Difficile de trouver un chemin par lequel commencer tant la richesse de cette œuvre peut me faire réfléchir encore longtemps. Avec ce film de près de 13h heures découpé en 10 volumes, le cinéaste danois Nicolas Winding Refn pousse les curseurs de son esprit cauchemardesque au maximum.
L'homme, l'artiste sombre, qui a débuté petit avec déjà ce qui marquera le centre de sa filmographie, le choc, (plus tard, accompagné du chic) la trilogie Pusher, arrive aujourd'hui à son apogée.
Si dans l'univers sériel cela fait désormais quelques années que l’intérêt cinématographique est pleinement exploité, plusieurs perles en ont d'ailleurs jaillies, il reste pourtant rare, comme dans tout art sans doute qu'une bombe soit lâchée. Qu'une expérience côtoie l'unique. Qu'un esprit marque de façon brutale et instantanée grâce à son oeuvre.
L'exemple le plus évident, bien que facile, mais justement, s'il est si facile et évident c'est qu'il n'y a pas moult concurrence dans ce domaine. Twin Peaks : The Return. Ce chef d'œuvre artistique qu'aucun mot n'a véritablement la force de qualifier. David Lynch concevant d'ailleurs lui aussi son œuvre comme un film de 18h et non une série.
Si l'un, Lynch, m’apparaît plutôt comme un scientifique fou, jouant avec les atomes jusqu'à créer l'entité qui lui servira d'appui, l'autre, Refn, me semble beaucoup plus porté sur le fantasme d'un cauchemar voulant être rêve. Là où les deux se rejoignent, hormis la lenteur, volontairement répétitive pour le premier, inéluctable pour le second, c'est dans le chaos. Le chaos éternel et dévastateur causé par l'homme.
The Neon Mayhem
Le cap passé par le danois avec son marquant Drive semble irrévocable. Il n'est plus question de revenir au hasard de la caméra à l'épaule, Bleeder et Pusher semblent loin et s'éloignent de plus en plus, je ne fais pas parti de ceux qui le regrette. Le cap fut pour moi la découverte du cinéaste et a fortement contribué à mon amour pour son art.
Drive certes, The Neon Demon également, mais surtout Only God Forgives, Hanté et marqué à jamais depuis le visionnage en salle.
Voilà pourquoi ce long film qu'est Too Old to Die Young, magnifique titre au passage, ne m'effrayais pas. Pour beaucoup ça sera sans aucun soupçon de doute, peine perdu, si le volume 1 ne les achève pas, le second qui a tout d'une épreuve à mes yeux, le fera surement.
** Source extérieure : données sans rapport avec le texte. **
-- ==== Sys2Proof/Syntax.lean ====
section
/-!
DEFINITION. The commands of the device: one constructor of Instr for each row of spec/opcode_table.json, with the operand structures they carry.
Every command's first operand `t` is the weft count (R10) at which it takes place.
-/

namespace Sys2Proof

/-- A dictionary value: a number (of any integer type, or the bit pattern of a REAL32) or a byte string (VISIBLE_STRING and DOMAIN) (R17). -/
inductive Val where
  | int (v : Int)
  | bytes (b : Bytes)
deriving DecidableEq, Repr

/-- A dictionary session (R115): a CAN node-ID, a Basaris session, the PCIe function, or a firmware core (0–9 steward cores, 10 and 11 manager cores 0 and 1). -/
inductive Session where
  | can (node : Nat)
  | basaris (num : Nat)
  | pcie
  | core (c : Fin 12)
deriving DecidableEq, Repr

/-- An engine that can be concerned by a drained object (R112, R120); the codes of the zoo engines are those of R163. -/
inductive Engine where
  | exec (r : Fin 10) (b : Fin 18)
  | windowPort (r : Fin 10) (b : Fin 18)
  | attention (r : Fin 10)
  | detection (r : Fin 10)
  | quant (r : Fin 10)
  | decode (r : Fin 10)
  | ispLane (stream : Fin 24)
  | remoteDma (space : Nat) (r : Nat) (b : Nat)
  | can (ctl : Fin 4)
deriving DecidableEq, Repr

/-- A request item (R129): the header fields and the data bytes of a write. -/
structure Item where
  index : Nat
  sub : Nat
  offset : Nat
  length : Nat
  staged : Bool
  final : Bool
  data : Bytes
deriving DecidableEq, Repr

/-- A received Basaris frame (R126, R127): source address, 32-byte header, payload and 16-byte tag. -/
structure BFrame where
  source : Nat
  header : BitVec 256
  payload : Bytes
  tag : Bytes
deriving DecidableEq, Repr

/-- A CiA 301 SDO request to the server (R111): expedited or segmented transfer. -/
inductive SdoReq where
  | downloadExpedited (index sub : Nat) (data : Bytes)
  | downloadInit (index sub : Nat) (size : Nat)
  | downloadSegment (toggle : Bool) (data : Bytes) (last : Bool)
  | uploadInit (index sub : Nat)
  | uploadSegment (toggle : Bool)
  | abort
  | blockTransfer
deriving DecidableEq, Repr

/-- A CiA 1301 USDO request (R111). -/
inductive UsdoReq where
  | read (index sub : Nat)
  | write (index sub : Nat) (data : Bytes)
deriving DecidableEq, Repr

/-- The NMT commands of CiA 301 (R111). -/
inductive NmtCmd where
  | start | stop | preOperational | resetNode | resetCommunication
deriving DecidableEq, Repr

/-- A place in one of the memories (R150, R160, R358): space 0 HBM, 1 region memory, 2 scratchpad. -/
structure MemRef where
  space : Nat
  region : Nat
  block : Nat
  addr : Nat
deriving DecidableEq, Repr

/-- Physical events that meet a step while it runs: residue or duplicate mismatches (R142), ECC results at a place that it reads and a 64-bit lane of its word (R151), tag parity of the cache line of an HBM address (R156), retries exhausted on a link of HBM (0) or of the mesh (1) (R48). -/
inductive Upset where
  | residue (cell : Fin 65) (lane : Nat) (kind : Nat)
  | eccCorrected (place : MemRef) (lane syndrome : Nat)
  | eccUncorrectable (place : MemRef) (lane : Nat)
  | tagParity (line : Nat)
  | retryExhausted (link : Nat)
deriving DecidableEq, Repr

/-- One row of an operand of the cells: element codes, and its scale lines (R184) or EX8 group records (R187) with the index of its first MX block or group. -/
structure OpRow where
  codes : List Nat
  lines : List (BitVec 512)
  records : List (BitVec 320)
  first : Nat
deriving DecidableEq, Repr

/-- An operand of the cells: its rows, and the scale slot from which an FP8 operand takes its outer scale (R194). -/
structure Operand where
  rows : List OpRow
  slot : Option Nat
deriving DecidableEq, Repr
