/-- A narrowed element and its counts (R176, R179). -/
structure Enc where
  code : Nat
  sat : Nat
  und : Nat
deriving DecidableEq, Repr

/-- A narrowing conversion to a float format (R179). -/
def FloatFmt.narrow (f : FloatFmt) (v : Exact) : Enc :=
  match v with
  | .nan => ⟨f.nan.getD 0, 0, 0⟩
  | .inf s => match f.inf with
    | some i => ⟨f.sign s i, 0, 0⟩
    | none => ⟨f.sign s f.maxFin, 1, 0⟩
  | .fin s m d e =>
    let c := f.magCode m d e
    if f.maxFin < c then ⟨f.sign s f.maxFin, 1, 0⟩ else ⟨f.sign s c, 0, b2n (decide (c = 0 ∧ m ≠ 0))⟩

/-- A narrowing conversion to a two's complement format of `w` bits, with a zero point (R179, R201). -/
def narrowInt (w : Nat) (v : Exact) (zp : Int := 0) : Enc :=
  let lo : Int := -(2 ^ (w - 1))
  let hi : Int := 2 ^ (w - 1) - 1
  match v with
  | .nan => ⟨0, 1, 0⟩
  | .inf s => ⟨pattern w (if s then lo else hi), 1, 0⟩
  | .fin s m d e =>
    let r : Int := roundMag m d e
    let c := (if s then -r else r) + zp
    ⟨pattern w (clampI lo hi c), b2n (decide (c < lo ∨ hi < c)), b2n (decide (r = 0 ∧ m ≠ 0))⟩

/-- A binary32 pattern as a value. -/
def num32 (n : Nat) : Exact := fp32.decode n

/-- fp32_ne: a value rounded once to binary32. -/
def Exact.rn (v : Exact) : Exact := num32 (fp32.ieee v)

/-- The integer square root, bit by bit. -/
def isqrt (n bits : Nat) : Nat :=
  (List.range bits).foldl (fun r i => let c := r + 2 ^ (bits - 1 - i); if c * c ≤ n then c else r) 0

/-- sqrt_ne: the correctly rounded square root of a binary32 value (R208). -/
def Exact.sqrt (v : Exact) : Exact :=
  match v with
  | .nan => .nan
  | .inf s => if s then .nan else .inf false
  | .fin s m d e =>
    if m = 0 then .zero s
    else if s then .nan
    else
      let even := e % 2 = 0
      let n := (if even then m else 2 * m) * 2 ^ 56 / d
      let k := (if even then e else e - 1) - 56
      let r := isqrt n 48
      (Exact.fin false (2 * r + b2n (decide (r * r ≠ n))) 1 (k / 2 - 1)).rn

/-! ## Format codes (R170) -/

/-- Codes of the Microscaling formats. -/
def isMx (fmt : Nat) : Bool := decide (6 ≤ fmt ∧ fmt ≤ 9)

/-- Whether a code names a format. -/
def isFormat (fmt : Nat) : Bool := decide (1 ≤ fmt ∧ fmt ≤ 13)

/-- The float format of the elements of a format code, where it is a float format. -/
def floatOf (fmt : Nat) : Option FloatFmt :=
  if fmt = 1 then some fp32 else if fmt = 2 then some bf16 else if fmt = 3 then some fp16
  else if fmt = 4 ∨ fmt = 6 then some e4m3 else if fmt = 5 ∨ fmt = 7 then some e5m2
  else if fmt = 8 then some e3m2 else if fmt = 9 then some e2m1 else none

/-- Width in bits of an integer format and of EX8 codes. -/
def intWidth (fmt : Nat) : Nat := if fmt = 10 then 16 else if fmt = 12 then 4 else 8

/-- Width in bits of an element. -/
def elemBits (fmt : Nat) : Nat := match floatOf fmt with
  | some f => f.width
  | none => intWidth fmt

/-- The value of an element code, apart from any scale (R177, R178, R186). -/
def elemValue (fmt code : Nat) : Exact :=
  match floatOf fmt with
  | some f => f.decode code
  | none => .ofInt (signed (intWidth fmt) code)

/-- Packing of elements (R173): bits in ascending element order. -/
def packBits (w : Nat) (codes : List Nat) : Nat := codes.foldr (fun c acc => c % 2 ^ w + acc * 2 ^ w) 0

/-- The stored bytes of elements (R173). -/
def packElems (fmt : Nat) (codes : List Nat) : Bytes :=
  let w := elemBits fmt
  leBytes (divUp (codes.length * w) 8) (packBits w codes)

/-- The `n` elements that stored bytes hold (R173). -/
def unpackElems (fmt n : Nat) (bs : Bytes) : List Nat :=
  let w := elemBits fmt
  let v := leNat bs
  (List.range n).map fun i => (v >>> (i * w)) % 2 ^ w

/-! ## Microscaling (R183 to R185) -/

/-- The tag of scale line `n`. -/
def lineTag (n : Nat) : Nat := 63 * n % 256

/-- Scale `j` of a scale line. -/
def lineScale (l : BitVec 512) (j : Nat) : Nat := fld l (8 * j + 15) (8 * j + 8)

/-- The scale line that holds MX block `k` of a row whose lines start with that of block `first`. -/
def OpRow_line (row : OpRow) (k : Nat) : BitVec 512 := row.lines.getD (k / 63 - row.first / 63) 0

/-- The value of an MX element under its block's scale (R183). -/
def mxValue (fmt scale code : Nat) : Exact :=
  if scale = 0xFF then .nan
  else match elemValue fmt code with
    | .fin s m d e => .fin s m d (e + scale - 127)
    | v => v

/-- The exponent of an element format's largest finite value (R185). -/
def emax (fmt : Nat) : Int := if fmt = 6 then 8 else if fmt = 7 then 15 else if fmt = 8 then 4 else 2

/-- Largest magnitude of finite values; zero for none. -/
def amaxOf (xs : List Exact) : Exact := xs.foldl (fun m x => if x.special then m else if magLt m x then x.abs else m) (.zero)

/-- A tensor, block or group as written, with its counts: saturations, underflows, and MX blocks with a special value (R176, R179, R185). -/
structure Written where
  codes : List Nat
  scales : List Nat
  records : List (BitVec 320)
  sat : Nat
  und : Nat
  special : Nat
deriving DecidableEq, Repr

/-- mx_encode of one block (R185). The scale of a block beyond what FP32 holds stops at the largest one, so that its elements saturate (R179; DEDUCED, log entry 61). -/
def mxEncode (fmt : Nat) (xs : List Exact) : Written :=
  if xs.any Exact.special then ⟨xs.map fun _ => 0, [0xFF], [], 0, 0, 1⟩
  else
    match amaxOf xs with
    | .fin _ m d ex =>
      if m = 0 then ⟨xs.map fun _ => 0, [0x7F], [], 0, 0, 0⟩
      else
        let e := clampI (-127) 127 (floorLog m d ex - emax fmt)
        let encs := xs.map fun x => match x, floatOf fmt with
          | .fin s m d k, some f => f.narrow (.fin s m d (k - e))
          | _, _ => ⟨0, 0, 0⟩
        ⟨encs.map Enc.code, [(e + 127).toNat], [], (encs.map Enc.sat).sum, (encs.map Enc.und).sum, 0⟩
    | _ => ⟨xs.map fun _ => 0, [0x7F], [], 0, 0, 0⟩

/-- A list cut into pieces of `k`, the last one padded with `z` (R174). -/
def chunks {α : Type} (k : Nat) (z : α) (xs : List α) : List (List α) :=
  (List.range (divUp xs.length k)).map fun i =>
    let c := (xs.drop (i * k)).take k
    c ++ List.replicate (k - c.length) z

/-- Writings one after the other. -/
def Written.append (a b : Written) : Written :=
  ⟨a.codes ++ b.codes, a.scales ++ b.scales, a.records ++ b.records, a.sat + b.sat, a.und + b.und, a.special + b.special⟩

/-- Nothing written. -/
def Written.empty : Written := ⟨[], [], [], 0, 0, 0⟩

/-- The scale lines of the blocks whose scales are listed, from MX block 0 on (R184). -/
def scaleLines (scales : List Nat) : List (BitVec 512) :=
  (List.range (divUp scales.length 63)).map fun n =>
    BitVec.ofNat 512 ((List.range 63).foldl (fun acc j => acc ||| (scales.getD (63 * n + j) 0x7F) <<< (8 * j + 8)) (lineTag n))

/-! ## EX8 (R186 to R190) -/

def exScale (rec_ : BitVec 320) : Nat := fld rec_ 63 32
def exTag (rec_ : BitVec 320) : Nat := fld rec_ 31 24
def exCount (rec_ : BitVec 320) : Nat := fld rec_ 19 16
def crumbPos (rec_ : BitVec 320) (k : Nat) : Nat := fld rec_ (64 + 32 * k + 30) (64 + 32 * k + 24)
def crumbTag (rec_ : BitVec 320) (k : Nat) : Nat := fld rec_ (64 + 32 * k + 23) (64 + 32 * k + 16)
def crumbVal (rec_ : BitVec 320) (k : Nat) : Nat := fld rec_ (64 + 32 * k + 15) (64 + 32 * k)

/-- The positions of the escape codes of a group. -/
def escapes (codes : List Nat) : List Nat := (List.range codes.length).filter fun i => codes.getD i 0 == 0x80

/-- R189: the first of the conditions 2 to 5 that a group fails. -/
def crumbFailure (g : Nat) (codes : List Nat) (rec_ : BitVec 320) : Option Nat :=
  let n := exCount rec_
  let esc := escapes codes
  let used := List.range n
  if 8 < n then some 2
  else if esc.length ≠ n then some 3
  else if used.any fun k => crumbTag rec_ k != g % 256 then some 4
  else if used.any fun k => crumbPos rec_ k != esc.getD k 128 then some 5
  else none

/-- The values of a group (R186). -/
def groupValues (codes : List Nat) (rec_ : BitVec 320) : List Exact :=
  let scale := num32 (exScale rec_)
  let esc := escapes codes
  (List.range codes.length).map fun i =>
    let c := codes.getD i 0
    if c = 0x80 then fp16.decode (crumbVal rec_ (esc.findIdx fun p => p == i)) else (Exact.ofInt (signed 8 c)).mul scale

/-- An element ranks before another among the escape candidates: non-finite first, then by descending magnitude, then by position (R190). -/
def escBefore (a b : Nat × Exact) : Bool :=
  match a.2.special, b.2.special with
  | true, true => decide (a.1 < b.1)
  | true, false => true
  | false, true => false
  | false, false => if magLt b.2 a.2 then true else if magLt a.2 b.2 then false else decide (a.1 < b.1)

/-- Insertion by rank. -/
def escInsert (x : Nat × Exact) : List (Nat × Exact) → List (Nat × Exact)
  | [] => [x]
  | y :: rest => if escBefore x y then x :: y :: rest else y :: escInsert x rest

/-- ex8_encode of one group (R190). -/
def ex8Encode (scale g : Nat) (xs : List Exact) : Written :=
  let sc := num32 scale
  let qs := xs.map fun x => (x.div sc).round
  let isCand (i : Nat) : Bool := (xs.getD i .nan).special || (match qs.getD i none with
    | some q => decide (127 < q.natAbs)
    | none => true)
  let cand := (List.range xs.length).filter isCand
  let ranked := cand.foldl (fun acc i => escInsert (i, xs.getD i .nan) acc) []
  let chosen := (ranked.take 8).map fun p => p.1
  let esc := cand.filter fun i => chosen.contains i
  let encs := (List.range xs.length).map fun i =>
    let x := xs.getD i .nan
    if esc.contains i then (⟨0x80, 0, 0⟩ : Enc)
    else if cand.contains i then
      ⟨(match x with
        | .nan => 0
        | v => pattern 8 (if v.neg then -127 else 127)), 1, 0⟩
    else
      let q := (qs.getD i none).getD 0
      ⟨pattern 8 q, 0, b2n (decide (q = 0 ∧ !x.isZero))⟩
  let crumbs := esc.map fun i => (i, fp16.narrow (xs.getD i .nan))
  let words := (crumbs.mapIdx fun k c => (c.1 * 2 ^ 24 + g % 256 * 2 ^ 16 + c.2.code) <<< (64 + 32 * k)).sum
  let header := scale * 2 ^ 32 + g % 256 * 2 ^ 24 + esc.length * 2 ^ 16
  ⟨encs.map Enc.code, [], [BitVec.ofNat 320 (header + words)],
   (encs.map Enc.sat).sum + (crumbs.map fun c => c.2.sat).sum, (encs.map Enc.und).sum + (crumbs.map fun c => c.2.und).sum, 0⟩

/-! ## Tags of operand streams (R198) -/

/-- A tag that disagrees: scale skew or crumb skew, the element at which its line or group begins, the line or group, and the two detail bytes. -/
structure Skew where
  crumb : Bool
  element : Nat
  index : Nat
  hi : Nat
  lo : Nat
deriving DecidableEq, Repr

/-- The first line of an MX row whose tag disagrees. -/
def mxSkew (row : OpRow) : Option Skew :=
  let blocks := divUp row.codes.length 32
  let n0 := row.first / 63
  let lines := if blocks = 0 then 0 else (row.first + blocks - 1) / 63 - n0 + 1
  (List.range lines).findSome? fun i =>
    let n := n0 + i
    let found := fld (row.lines.getD i 0) 7 0
    if found = lineTag n then none else some ⟨false, 32 * (63 * n - row.first), n, lineTag n, found⟩

/-- The first group of an EX8 row that is not well-formed; a group that fails both ways is a scale skew. -/
def exSkew (row : OpRow) : Option Skew :=
  let groups := chunks 128 0 row.codes
  (List.range groups.length).findSome? fun i =>
    let g := row.first + i
    let rec_ := row.records.getD i 0
    if exTag rec_ ≠ g % 256 then some ⟨false, 128 * i, g, g % 256, exTag rec_⟩
    else (crumbFailure g (groups.getD i []) rec_).map fun c => ⟨true, 128 * i, g, c, exCount rec_⟩

/-- The first disagreement of a row of a format. -/
def rowSkew (fmt : Nat) (row : OpRow) : Option Skew :=
  if isMx fmt then mxSkew row else if fmt = 13 then exSkew row else none

/-- The earliest disagreement among rows, the first row's among equals. -/
def firstSkew (fmt : Nat) (rows : List OpRow) : Option Skew :=
  rows.foldl (fun best row =>
    match best, rowSkew fmt row with
    | none, x => x
    | some b, none => some b
    | some b, some x => if x.element < b.element then some x else some b) none

/-- The values of a row under its own scales; an outer FP8 scale is not applied (R183, R186). -/
def rowValues (fmt : Nat) (row : OpRow) : List Exact :=
  if isMx fmt then
    row.codes.mapIdx fun i c =>
      let k := row.first + i / 32
      mxValue fmt (lineScale (OpRow_line row k) (k % 63)) c
  else if fmt = 13 then
    ((chunks 128 0 row.codes).mapIdx fun i cs => groupValues cs (row.records.getD i 0)).flatten.take row.codes.length
  else row.codes.map (elemValue fmt)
Nul cliffhanger, nul climax, nul suspense appuyé, aucun élément faisant d'une série, une série, n'est ici ne serait-ce qu’effleuré. Le volume final d'une simple demi-heure, assise à côté des autres allants d'une heure à l'heure et demie, n'aura rien d'explosif comme il serait coutume de l'être, au contraire. Il est court, diabolique et pourtant tinté d'optimisme. (La danse de Jena est aussi mortelle !)
La morale, elle, tu te la construis, tu l'as déniche sous cet amas d'orgasme, de danse zombiesque, de sang, de néon, de musique vibrante, de symbolisme et de chaos, de pédophilie aussi !
Rien ne te seras offert si ce n'est le spectacle, loin de celui d'une fin d'année, loin d'un concert pleine air, loin du concis, du furtif, du rapide. Refn plonge tête la première et nous comme un boulet attaché à son pied nous le suivons dans ce cauchemar.
Le danois est depuis le cap (Drive) devenu un spectre de l'onirisme, il devient lui-même le cauchemar qui fantasme devenir rêve, c'est comme ça que je ressens cette œuvre. La persistance de l'humanité cherchant à s'échapper de la beauté venimeuse, le problème c'est que l'humanité ne peut s'en échapper car c'est elle qui réclame cette beauté, ce confort, cette sécurité, allant aveuglement jusqu'à la perdre et en devenir esclave.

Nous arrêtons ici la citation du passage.